**TASK STATEMENT**.
Repeat the stretch of entries below from the line with "theorem State.onChannel_eq (f" through the line with "theorem State.drop_eq (kind". Include both ends and add nothing.

**DATA RECORDS**.
==========

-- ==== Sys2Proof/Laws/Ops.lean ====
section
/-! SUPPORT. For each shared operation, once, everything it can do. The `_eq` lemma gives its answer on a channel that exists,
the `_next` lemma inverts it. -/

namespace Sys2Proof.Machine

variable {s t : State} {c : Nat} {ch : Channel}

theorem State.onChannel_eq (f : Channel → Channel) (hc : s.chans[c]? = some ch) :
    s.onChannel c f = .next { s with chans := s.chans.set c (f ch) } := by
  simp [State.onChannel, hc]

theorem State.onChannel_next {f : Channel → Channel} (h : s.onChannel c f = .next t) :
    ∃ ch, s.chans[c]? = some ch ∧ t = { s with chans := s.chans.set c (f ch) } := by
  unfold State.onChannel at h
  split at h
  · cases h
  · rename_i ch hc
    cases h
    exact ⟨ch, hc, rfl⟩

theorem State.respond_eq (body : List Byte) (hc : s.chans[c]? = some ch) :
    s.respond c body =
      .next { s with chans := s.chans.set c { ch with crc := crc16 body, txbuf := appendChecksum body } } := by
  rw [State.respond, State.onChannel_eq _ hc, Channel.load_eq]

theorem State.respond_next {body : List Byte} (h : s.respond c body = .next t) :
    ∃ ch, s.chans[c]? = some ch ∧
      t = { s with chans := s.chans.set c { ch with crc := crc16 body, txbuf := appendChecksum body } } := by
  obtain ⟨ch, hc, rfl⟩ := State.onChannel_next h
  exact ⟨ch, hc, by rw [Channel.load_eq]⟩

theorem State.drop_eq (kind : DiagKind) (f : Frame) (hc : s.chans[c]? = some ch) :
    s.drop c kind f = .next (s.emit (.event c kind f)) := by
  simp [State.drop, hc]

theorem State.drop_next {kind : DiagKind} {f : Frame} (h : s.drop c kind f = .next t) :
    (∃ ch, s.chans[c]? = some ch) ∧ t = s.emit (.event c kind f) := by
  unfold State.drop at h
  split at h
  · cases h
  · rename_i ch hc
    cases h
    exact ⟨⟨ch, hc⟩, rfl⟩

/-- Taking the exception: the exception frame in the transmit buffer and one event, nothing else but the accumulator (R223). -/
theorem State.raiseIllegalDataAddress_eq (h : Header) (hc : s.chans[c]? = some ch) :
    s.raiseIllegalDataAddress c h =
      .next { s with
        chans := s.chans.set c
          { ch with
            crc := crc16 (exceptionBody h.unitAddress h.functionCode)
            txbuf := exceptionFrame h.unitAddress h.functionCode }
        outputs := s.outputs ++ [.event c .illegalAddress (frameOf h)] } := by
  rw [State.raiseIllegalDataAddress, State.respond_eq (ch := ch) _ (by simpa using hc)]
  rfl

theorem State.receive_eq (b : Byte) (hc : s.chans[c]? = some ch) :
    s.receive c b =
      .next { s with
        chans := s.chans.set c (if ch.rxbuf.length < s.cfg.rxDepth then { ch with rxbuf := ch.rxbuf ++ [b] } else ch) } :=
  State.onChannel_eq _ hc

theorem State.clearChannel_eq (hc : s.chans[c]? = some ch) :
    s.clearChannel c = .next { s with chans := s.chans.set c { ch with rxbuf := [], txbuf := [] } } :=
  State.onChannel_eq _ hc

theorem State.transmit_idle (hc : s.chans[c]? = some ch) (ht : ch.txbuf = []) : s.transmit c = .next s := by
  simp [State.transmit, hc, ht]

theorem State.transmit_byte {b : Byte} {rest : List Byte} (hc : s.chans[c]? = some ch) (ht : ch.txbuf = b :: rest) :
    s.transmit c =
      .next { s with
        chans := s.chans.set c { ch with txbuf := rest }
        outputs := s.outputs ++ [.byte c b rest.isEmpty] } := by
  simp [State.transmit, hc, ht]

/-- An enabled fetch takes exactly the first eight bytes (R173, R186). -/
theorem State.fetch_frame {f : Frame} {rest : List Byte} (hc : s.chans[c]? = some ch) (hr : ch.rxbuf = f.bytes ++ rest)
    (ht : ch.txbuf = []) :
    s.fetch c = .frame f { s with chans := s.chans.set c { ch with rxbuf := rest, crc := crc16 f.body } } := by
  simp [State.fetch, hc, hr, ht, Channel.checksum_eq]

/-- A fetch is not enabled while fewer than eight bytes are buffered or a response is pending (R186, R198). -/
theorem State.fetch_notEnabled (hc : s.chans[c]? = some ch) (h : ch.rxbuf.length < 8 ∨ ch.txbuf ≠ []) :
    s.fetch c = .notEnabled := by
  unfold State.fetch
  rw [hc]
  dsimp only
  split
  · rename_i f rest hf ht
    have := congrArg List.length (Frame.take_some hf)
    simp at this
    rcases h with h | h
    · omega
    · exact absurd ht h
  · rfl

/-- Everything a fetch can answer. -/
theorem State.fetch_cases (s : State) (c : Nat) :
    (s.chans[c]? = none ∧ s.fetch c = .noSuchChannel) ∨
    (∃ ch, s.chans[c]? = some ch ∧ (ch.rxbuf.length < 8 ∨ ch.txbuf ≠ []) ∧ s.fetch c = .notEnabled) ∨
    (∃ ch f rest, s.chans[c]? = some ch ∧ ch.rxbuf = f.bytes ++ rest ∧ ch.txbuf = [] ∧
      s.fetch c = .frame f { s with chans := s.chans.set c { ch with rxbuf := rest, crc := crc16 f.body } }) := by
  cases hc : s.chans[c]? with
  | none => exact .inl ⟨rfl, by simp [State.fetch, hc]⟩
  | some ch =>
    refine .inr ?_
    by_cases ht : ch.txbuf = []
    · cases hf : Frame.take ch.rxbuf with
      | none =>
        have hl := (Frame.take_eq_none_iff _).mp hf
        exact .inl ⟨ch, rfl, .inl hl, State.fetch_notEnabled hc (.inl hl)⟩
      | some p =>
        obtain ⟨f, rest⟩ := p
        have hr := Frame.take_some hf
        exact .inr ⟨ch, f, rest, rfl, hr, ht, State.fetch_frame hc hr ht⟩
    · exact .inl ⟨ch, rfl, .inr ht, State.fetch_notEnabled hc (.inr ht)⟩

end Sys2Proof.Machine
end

==========

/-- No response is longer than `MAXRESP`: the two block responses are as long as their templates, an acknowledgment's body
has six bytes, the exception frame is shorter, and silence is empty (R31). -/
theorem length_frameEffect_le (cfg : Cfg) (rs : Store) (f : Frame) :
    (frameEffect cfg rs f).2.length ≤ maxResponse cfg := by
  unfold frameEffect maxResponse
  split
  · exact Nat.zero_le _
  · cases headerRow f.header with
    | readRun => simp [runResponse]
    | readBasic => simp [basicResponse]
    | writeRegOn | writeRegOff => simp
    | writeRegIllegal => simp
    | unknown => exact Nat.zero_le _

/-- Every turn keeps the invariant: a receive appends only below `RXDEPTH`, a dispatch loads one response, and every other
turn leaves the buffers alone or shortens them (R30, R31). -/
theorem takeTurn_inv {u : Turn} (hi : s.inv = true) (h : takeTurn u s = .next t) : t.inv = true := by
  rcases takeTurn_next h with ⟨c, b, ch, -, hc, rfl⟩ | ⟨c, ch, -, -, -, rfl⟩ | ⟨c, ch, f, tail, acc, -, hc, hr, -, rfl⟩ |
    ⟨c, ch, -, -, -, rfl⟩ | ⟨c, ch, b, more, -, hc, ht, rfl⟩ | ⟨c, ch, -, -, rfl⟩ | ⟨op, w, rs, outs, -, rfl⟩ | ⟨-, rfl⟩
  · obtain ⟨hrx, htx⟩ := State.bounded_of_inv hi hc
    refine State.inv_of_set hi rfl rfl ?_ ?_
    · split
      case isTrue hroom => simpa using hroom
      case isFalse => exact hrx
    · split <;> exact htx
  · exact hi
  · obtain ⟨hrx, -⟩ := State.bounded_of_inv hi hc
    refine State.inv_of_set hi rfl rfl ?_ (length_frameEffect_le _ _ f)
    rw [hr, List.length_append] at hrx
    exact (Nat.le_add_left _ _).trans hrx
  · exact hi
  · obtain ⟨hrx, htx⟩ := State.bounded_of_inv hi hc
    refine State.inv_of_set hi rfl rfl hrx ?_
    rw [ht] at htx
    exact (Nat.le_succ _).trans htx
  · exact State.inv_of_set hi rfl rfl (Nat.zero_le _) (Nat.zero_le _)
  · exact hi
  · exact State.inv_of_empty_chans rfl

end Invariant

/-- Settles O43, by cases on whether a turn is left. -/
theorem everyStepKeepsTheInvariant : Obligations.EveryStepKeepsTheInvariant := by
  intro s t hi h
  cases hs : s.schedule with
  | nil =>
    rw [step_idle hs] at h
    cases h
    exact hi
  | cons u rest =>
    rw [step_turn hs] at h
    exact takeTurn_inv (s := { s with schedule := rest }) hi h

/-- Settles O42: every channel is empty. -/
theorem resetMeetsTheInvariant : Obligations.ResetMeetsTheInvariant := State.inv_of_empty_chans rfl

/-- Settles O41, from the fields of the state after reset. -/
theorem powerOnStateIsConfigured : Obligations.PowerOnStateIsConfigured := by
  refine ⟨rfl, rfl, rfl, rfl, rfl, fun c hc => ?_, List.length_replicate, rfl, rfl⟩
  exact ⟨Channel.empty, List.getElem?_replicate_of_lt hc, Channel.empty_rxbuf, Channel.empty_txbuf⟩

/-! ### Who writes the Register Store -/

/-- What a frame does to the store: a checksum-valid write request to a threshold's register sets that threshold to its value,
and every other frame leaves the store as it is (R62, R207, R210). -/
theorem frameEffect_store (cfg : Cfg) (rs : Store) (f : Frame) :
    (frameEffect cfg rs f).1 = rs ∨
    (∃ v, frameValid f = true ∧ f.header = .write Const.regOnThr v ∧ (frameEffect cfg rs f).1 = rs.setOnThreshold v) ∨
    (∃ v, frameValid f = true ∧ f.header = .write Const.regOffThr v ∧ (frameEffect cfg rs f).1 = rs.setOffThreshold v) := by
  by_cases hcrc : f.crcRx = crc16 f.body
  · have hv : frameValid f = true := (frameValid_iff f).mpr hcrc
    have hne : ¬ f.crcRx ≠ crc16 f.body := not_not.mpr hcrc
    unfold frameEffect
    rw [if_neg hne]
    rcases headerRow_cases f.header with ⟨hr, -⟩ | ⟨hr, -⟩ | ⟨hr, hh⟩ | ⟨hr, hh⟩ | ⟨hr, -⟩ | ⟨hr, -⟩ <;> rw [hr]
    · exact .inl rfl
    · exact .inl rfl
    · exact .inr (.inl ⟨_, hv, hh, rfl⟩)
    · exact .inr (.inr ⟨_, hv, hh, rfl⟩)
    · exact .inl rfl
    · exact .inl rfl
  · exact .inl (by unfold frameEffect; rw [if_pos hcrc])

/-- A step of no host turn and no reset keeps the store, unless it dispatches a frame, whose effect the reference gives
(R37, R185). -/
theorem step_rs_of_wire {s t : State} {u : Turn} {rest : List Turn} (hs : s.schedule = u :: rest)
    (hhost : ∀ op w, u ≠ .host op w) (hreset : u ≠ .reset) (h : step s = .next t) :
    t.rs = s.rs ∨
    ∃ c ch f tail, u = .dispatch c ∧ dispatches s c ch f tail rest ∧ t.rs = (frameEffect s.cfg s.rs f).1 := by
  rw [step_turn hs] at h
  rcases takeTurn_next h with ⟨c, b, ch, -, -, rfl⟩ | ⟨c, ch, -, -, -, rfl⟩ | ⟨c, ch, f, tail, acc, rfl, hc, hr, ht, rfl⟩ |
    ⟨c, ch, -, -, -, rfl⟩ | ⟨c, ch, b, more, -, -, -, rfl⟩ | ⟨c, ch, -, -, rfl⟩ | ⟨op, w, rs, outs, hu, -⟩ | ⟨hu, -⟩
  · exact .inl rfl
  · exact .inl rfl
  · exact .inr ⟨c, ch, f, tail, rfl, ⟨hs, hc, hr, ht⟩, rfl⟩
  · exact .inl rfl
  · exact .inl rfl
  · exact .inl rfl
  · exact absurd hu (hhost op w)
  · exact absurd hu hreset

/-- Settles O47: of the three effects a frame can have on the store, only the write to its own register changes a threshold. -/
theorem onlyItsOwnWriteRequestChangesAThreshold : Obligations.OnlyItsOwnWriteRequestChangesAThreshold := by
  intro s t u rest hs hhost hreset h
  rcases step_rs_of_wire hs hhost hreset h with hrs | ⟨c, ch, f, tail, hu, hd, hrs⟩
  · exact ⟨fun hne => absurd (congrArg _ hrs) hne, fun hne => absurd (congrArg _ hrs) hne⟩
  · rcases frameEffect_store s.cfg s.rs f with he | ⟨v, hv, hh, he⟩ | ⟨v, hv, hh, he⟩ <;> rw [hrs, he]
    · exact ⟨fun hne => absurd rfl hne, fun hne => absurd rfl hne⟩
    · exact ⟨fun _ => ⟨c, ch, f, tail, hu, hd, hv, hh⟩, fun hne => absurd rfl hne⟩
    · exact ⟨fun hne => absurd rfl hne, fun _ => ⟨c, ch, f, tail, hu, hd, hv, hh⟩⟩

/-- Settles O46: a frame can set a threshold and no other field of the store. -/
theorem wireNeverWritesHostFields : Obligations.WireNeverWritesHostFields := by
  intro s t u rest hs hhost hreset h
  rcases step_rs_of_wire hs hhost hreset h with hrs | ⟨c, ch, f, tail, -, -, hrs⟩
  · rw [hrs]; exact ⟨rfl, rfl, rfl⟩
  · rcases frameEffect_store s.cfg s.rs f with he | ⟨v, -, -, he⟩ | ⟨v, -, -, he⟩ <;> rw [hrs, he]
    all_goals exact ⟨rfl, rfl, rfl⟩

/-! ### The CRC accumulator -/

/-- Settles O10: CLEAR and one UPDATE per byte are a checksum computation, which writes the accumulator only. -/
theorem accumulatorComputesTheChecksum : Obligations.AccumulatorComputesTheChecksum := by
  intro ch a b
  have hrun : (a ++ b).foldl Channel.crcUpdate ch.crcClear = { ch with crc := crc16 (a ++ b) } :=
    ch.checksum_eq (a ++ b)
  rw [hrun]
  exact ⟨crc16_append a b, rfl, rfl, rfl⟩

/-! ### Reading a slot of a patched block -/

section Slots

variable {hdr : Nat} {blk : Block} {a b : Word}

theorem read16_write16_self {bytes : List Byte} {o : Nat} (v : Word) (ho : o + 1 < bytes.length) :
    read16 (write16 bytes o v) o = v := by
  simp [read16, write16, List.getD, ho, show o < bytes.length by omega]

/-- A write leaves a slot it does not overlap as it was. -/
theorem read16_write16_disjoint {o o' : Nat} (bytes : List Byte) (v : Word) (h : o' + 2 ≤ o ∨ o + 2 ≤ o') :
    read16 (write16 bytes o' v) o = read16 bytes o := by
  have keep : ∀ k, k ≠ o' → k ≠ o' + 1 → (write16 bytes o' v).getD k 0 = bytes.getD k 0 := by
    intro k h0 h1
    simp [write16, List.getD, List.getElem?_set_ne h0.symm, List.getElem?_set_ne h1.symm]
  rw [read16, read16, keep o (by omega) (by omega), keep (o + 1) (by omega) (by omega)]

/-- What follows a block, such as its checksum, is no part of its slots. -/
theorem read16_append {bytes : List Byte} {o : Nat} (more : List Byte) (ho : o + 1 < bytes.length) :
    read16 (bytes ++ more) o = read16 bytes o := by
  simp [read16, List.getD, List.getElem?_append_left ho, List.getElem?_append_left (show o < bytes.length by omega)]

==========

**REPLY**.
theorem State.onChannel_eq (f : Channel → Channel) (hc : s.chans[c]? = some ch) :
    s.onChannel c f = .next { s with chans := s.chans.set c (f ch) } := by
  simp [State.onChannel, hc]

theorem State.onChannel_next {f : Channel → Channel} (h : s.onChannel c f = .next t) :
    ∃ ch, s.chans[c]? = some ch ∧ t = { s with chans := s.chans.set c (f ch) } := by
  unfold State.onChannel at h
  split at h
  · cases h
  · rename_i ch hc
    cases h
    exact ⟨ch, hc, rfl⟩

theorem State.respond_eq (body : List Byte) (hc : s.chans[c]? = some ch) :
    s.respond c body =
      .next { s with chans := s.chans.set c { ch with crc := crc16 body, txbuf := appendChecksum body } } := by
  rw [State.respond, State.onChannel_eq _ hc, Channel.load_eq]

theorem State.respond_next {body : List Byte} (h : s.respond c body = .next t) :
    ∃ ch, s.chans[c]? = some ch ∧
      t = { s with chans := s.chans.set c { ch with crc := crc16 body, txbuf := appendChecksum body } } := by
  obtain ⟨ch, hc, rfl⟩ := State.onChannel_next h
  exact ⟨ch, hc, by rw [Channel.load_eq]⟩

theorem State.drop_eq (kind : DiagKind) (f : Frame) (hc : s.chans[c]? = some ch) :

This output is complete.